> Instructions to follow: Return the data below exactly, but only from the line containing "(eccBad (u.movHits w d es) = false →" through the line containing "let put := fun", with both of those lines included.

> Exercise input:

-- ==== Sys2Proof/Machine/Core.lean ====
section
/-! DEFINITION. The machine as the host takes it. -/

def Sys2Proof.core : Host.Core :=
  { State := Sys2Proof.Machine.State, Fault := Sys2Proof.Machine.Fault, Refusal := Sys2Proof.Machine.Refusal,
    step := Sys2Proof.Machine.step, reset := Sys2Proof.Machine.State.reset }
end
==
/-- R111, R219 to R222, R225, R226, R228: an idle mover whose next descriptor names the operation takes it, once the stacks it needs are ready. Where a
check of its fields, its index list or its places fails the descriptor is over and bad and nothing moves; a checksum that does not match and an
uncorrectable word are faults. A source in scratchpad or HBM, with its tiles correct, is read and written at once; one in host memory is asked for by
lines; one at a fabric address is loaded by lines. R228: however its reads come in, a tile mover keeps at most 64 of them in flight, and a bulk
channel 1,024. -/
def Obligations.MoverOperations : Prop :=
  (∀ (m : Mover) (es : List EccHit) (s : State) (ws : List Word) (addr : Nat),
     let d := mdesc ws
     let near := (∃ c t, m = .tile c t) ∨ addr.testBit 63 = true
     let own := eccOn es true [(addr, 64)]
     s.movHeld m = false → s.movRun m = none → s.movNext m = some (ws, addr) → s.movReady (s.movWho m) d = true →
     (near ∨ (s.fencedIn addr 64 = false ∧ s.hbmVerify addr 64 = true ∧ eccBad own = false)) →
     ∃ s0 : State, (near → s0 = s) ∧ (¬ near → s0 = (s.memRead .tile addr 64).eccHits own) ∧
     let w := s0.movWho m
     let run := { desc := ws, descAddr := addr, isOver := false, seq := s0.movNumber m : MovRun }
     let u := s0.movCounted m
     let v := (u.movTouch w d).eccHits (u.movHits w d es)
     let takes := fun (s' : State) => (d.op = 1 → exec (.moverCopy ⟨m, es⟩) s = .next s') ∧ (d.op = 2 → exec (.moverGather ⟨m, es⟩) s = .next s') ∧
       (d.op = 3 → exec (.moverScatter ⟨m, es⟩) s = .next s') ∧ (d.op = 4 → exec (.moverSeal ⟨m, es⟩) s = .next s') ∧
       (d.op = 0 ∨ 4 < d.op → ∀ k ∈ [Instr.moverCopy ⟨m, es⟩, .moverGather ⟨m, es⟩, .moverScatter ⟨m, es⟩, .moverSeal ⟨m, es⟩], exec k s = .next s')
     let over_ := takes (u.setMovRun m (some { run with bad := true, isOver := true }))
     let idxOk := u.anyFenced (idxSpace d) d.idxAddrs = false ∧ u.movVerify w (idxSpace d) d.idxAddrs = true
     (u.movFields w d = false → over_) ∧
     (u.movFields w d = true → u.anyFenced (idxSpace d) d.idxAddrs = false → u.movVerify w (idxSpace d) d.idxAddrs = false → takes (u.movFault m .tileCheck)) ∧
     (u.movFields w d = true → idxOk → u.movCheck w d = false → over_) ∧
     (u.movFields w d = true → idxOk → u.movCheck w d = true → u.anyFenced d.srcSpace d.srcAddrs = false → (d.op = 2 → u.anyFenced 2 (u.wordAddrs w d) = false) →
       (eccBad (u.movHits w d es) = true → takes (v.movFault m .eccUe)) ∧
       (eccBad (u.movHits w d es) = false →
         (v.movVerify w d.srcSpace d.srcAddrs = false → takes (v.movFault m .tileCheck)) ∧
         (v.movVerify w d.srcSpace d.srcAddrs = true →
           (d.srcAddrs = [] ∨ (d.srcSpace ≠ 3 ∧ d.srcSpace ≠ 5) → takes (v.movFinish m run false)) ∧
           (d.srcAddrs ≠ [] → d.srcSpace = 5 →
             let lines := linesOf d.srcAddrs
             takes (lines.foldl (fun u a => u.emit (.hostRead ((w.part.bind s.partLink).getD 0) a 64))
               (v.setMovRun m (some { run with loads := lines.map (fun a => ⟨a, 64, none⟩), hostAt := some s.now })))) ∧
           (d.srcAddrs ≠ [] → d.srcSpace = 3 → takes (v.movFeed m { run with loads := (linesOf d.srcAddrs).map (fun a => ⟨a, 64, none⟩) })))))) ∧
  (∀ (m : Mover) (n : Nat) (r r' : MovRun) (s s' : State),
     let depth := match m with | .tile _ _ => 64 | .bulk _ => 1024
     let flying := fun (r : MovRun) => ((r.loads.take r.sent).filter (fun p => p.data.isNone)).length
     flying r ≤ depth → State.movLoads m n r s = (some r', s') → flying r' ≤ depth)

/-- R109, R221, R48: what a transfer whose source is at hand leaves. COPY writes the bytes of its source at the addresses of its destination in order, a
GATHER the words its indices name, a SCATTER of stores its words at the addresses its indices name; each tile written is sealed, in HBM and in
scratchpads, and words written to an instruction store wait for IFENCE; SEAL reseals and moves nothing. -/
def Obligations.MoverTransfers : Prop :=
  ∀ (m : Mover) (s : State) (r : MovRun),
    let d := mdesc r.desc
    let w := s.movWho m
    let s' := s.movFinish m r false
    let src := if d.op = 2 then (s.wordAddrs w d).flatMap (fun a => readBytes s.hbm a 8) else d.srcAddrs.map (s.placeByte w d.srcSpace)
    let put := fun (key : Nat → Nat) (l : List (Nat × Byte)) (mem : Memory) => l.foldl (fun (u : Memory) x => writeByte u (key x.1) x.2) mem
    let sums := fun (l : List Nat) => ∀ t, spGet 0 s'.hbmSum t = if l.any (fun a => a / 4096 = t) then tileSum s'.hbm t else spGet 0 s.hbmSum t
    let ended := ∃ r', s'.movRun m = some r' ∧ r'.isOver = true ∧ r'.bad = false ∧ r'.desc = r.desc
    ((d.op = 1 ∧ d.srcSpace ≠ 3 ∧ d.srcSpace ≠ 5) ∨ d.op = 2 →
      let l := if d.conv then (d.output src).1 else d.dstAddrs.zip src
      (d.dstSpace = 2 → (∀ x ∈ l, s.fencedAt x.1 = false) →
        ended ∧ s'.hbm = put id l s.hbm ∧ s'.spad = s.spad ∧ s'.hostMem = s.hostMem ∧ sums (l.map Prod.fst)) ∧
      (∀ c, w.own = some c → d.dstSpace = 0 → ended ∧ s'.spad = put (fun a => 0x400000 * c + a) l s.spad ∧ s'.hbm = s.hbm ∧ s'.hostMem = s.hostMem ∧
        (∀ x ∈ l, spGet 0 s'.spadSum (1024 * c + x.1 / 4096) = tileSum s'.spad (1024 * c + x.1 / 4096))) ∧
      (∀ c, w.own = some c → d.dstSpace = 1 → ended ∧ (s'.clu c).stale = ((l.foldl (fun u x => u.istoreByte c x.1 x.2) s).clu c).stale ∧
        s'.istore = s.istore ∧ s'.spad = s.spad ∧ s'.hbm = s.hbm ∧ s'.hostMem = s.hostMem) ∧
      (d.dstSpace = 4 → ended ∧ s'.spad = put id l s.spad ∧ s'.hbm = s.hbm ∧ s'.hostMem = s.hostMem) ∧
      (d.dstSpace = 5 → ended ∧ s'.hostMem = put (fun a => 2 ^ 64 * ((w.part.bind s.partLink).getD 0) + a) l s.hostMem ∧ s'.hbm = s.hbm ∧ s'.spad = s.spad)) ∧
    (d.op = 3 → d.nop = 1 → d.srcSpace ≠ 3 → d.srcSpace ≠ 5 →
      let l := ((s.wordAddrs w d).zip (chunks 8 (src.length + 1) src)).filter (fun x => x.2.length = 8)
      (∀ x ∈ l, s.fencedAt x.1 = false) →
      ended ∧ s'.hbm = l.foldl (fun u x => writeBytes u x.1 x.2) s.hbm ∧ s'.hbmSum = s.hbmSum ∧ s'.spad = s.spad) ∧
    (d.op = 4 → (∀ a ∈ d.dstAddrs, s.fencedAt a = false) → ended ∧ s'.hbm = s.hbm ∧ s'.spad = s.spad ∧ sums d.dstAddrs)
--
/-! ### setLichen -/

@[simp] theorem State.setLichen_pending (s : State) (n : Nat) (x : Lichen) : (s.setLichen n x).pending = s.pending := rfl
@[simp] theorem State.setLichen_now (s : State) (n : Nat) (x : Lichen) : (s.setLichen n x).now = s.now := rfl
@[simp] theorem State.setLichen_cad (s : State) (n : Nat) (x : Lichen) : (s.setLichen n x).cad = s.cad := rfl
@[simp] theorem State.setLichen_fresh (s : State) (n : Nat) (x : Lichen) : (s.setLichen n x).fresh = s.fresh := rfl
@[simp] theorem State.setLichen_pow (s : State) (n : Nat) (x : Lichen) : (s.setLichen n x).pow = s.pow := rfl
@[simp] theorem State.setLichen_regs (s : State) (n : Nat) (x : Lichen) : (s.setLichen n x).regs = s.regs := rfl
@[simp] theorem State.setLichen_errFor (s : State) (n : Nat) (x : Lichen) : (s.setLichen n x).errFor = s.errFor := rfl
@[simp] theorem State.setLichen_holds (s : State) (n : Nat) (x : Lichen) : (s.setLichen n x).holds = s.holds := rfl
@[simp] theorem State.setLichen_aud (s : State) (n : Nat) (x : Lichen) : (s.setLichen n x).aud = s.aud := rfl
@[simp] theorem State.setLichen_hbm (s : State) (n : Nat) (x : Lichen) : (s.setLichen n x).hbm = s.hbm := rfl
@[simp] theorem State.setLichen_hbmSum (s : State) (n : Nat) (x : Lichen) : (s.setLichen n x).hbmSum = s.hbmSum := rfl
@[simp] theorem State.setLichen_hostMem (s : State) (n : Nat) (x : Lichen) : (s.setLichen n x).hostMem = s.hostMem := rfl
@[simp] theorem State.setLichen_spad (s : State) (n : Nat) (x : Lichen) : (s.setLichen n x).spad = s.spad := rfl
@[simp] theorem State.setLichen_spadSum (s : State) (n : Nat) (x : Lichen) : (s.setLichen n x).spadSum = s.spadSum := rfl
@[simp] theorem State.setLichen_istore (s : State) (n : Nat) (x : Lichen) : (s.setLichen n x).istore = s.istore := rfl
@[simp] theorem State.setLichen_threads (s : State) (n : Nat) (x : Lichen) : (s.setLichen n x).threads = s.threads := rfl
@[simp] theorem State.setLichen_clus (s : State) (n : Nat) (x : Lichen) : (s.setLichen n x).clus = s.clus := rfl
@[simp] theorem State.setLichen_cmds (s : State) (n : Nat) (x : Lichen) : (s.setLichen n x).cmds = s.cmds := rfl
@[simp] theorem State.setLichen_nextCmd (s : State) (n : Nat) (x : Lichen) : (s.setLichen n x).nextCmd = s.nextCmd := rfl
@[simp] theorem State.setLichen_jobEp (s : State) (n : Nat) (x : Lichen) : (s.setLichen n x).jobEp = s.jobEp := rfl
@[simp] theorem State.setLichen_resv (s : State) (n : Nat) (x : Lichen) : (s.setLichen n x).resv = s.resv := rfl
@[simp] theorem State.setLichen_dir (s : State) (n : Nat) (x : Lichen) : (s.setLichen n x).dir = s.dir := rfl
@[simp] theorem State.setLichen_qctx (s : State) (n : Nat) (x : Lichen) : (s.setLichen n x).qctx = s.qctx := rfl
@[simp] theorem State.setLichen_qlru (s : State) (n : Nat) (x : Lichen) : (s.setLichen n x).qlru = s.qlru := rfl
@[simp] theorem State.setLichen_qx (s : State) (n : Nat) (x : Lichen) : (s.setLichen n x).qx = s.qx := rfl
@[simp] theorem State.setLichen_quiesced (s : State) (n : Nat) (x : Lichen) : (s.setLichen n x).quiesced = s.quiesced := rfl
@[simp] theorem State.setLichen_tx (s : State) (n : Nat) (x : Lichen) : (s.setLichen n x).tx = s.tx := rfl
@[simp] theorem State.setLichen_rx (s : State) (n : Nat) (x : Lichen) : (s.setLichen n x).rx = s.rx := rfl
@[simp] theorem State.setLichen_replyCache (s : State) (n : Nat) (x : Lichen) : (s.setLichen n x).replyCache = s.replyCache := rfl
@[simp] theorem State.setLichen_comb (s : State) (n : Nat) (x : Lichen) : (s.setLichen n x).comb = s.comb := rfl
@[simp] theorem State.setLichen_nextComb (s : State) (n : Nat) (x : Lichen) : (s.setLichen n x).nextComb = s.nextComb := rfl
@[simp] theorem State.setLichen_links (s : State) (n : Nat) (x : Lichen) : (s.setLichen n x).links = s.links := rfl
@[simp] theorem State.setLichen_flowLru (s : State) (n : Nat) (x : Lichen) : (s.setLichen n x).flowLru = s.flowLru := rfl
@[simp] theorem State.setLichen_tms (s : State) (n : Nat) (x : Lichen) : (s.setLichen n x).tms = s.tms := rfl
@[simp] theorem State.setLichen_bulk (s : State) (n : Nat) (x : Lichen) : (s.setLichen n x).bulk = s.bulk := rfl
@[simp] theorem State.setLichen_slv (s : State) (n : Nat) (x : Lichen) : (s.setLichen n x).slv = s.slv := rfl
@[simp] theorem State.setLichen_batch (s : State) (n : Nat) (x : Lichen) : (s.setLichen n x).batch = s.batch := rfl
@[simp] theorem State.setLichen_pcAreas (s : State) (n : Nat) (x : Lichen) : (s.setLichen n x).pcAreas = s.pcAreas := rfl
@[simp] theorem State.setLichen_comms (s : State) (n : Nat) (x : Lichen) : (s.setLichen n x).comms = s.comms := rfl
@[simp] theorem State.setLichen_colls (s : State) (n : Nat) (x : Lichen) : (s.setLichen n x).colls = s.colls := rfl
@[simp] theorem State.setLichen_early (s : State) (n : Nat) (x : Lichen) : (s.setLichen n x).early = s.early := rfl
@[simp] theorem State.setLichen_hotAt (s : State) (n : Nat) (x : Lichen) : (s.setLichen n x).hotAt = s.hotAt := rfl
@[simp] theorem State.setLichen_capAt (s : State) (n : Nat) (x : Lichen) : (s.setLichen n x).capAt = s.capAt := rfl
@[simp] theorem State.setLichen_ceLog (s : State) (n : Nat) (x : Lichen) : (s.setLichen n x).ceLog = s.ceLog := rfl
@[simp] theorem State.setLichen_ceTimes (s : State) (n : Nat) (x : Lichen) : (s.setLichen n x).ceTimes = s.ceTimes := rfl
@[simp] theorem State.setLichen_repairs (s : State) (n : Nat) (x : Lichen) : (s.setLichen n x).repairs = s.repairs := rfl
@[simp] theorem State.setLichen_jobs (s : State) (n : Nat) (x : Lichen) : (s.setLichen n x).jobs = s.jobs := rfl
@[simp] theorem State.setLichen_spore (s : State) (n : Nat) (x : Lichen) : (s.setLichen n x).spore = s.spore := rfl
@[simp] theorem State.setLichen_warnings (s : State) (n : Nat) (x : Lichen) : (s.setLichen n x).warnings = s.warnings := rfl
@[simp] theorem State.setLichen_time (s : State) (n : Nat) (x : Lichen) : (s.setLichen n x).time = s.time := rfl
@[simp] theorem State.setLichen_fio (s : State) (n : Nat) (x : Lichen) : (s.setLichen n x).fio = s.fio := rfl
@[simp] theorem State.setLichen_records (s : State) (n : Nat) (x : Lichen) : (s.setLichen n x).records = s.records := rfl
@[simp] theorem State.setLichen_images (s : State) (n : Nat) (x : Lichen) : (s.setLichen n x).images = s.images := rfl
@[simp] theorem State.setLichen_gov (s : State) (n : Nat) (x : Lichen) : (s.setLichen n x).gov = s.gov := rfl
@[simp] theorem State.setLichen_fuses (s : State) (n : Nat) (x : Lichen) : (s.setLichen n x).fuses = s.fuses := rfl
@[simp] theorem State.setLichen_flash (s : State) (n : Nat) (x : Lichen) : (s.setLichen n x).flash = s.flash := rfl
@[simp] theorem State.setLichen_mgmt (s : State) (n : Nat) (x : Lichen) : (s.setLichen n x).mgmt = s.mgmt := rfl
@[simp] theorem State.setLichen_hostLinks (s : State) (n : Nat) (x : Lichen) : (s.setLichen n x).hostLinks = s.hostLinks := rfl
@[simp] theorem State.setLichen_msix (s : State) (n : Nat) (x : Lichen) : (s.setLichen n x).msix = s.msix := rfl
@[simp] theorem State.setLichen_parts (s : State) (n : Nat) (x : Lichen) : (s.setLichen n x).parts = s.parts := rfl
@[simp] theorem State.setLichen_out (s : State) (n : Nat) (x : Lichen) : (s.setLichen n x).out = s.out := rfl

> Exercise result:
       (eccBad (u.movHits w d es) = false →
         (v.movVerify w d.srcSpace d.srcAddrs = false → takes (v.movFault m .tileCheck)) ∧
         (v.movVerify w d.srcSpace d.srcAddrs = true →
           (d.srcAddrs = [] ∨ (d.srcSpace ≠ 3 ∧ d.srcSpace ≠ 5) → takes (v.movFinish m run false)) ∧
           (d.srcAddrs ≠ [] → d.srcSpace = 5 →
             let lines := linesOf d.srcAddrs
             takes (lines.foldl (fun u a => u.emit (.hostRead ((w.part.bind s.partLink).getD 0) a 64))
               (v.setMovRun m (some { run with loads := lines.map (fun a => ⟨a, 64, none⟩), hostAt := some s.now })))) ∧
           (d.srcAddrs ≠ [] → d.srcSpace = 3 → takes (v.movFeed m { run with loads := (linesOf d.srcAddrs).map (fun a => ⟨a, 64, none⟩) })))))) ∧
  (∀ (m : Mover) (n : Nat) (r r' : MovRun) (s s' : State),
     let depth := match m with | .tile _ _ => 64 | .bulk _ => 1024
     let flying := fun (r : MovRun) => ((r.loads.take r.sent).filter (fun p => p.data.isNone)).length
     flying r ≤ depth → State.movLoads m n r s = (some r', s') → flying r' ≤ depth)

/-- R109, R221, R48: what a transfer whose source is at hand leaves. COPY writes the bytes of its source at the addresses of its destination in order, a
GATHER the words its indices name, a SCATTER of stores its words at the addresses its indices name; each tile written is sealed, in HBM and in
scratchpads, and words written to an instruction store wait for IFENCE; SEAL reseals and moves nothing. -/
def Obligations.MoverTransfers : Prop :=
  ∀ (m : Mover) (s : State) (r : MovRun),
    let d := mdesc r.desc
    let w := s.movWho m
    let s' := s.movFinish m r false
    let src := if d.op = 2 then (s.wordAddrs w d).flatMap (fun a => readBytes s.hbm a 8) else d.srcAddrs.map (s.placeByte w d.srcSpace)
    let put := fun (key : Nat → Nat) (l : List (Nat × Byte)) (mem : Memory) => l.foldl (fun (u : Memory) x => writeByte u (key x.1) x.2) mem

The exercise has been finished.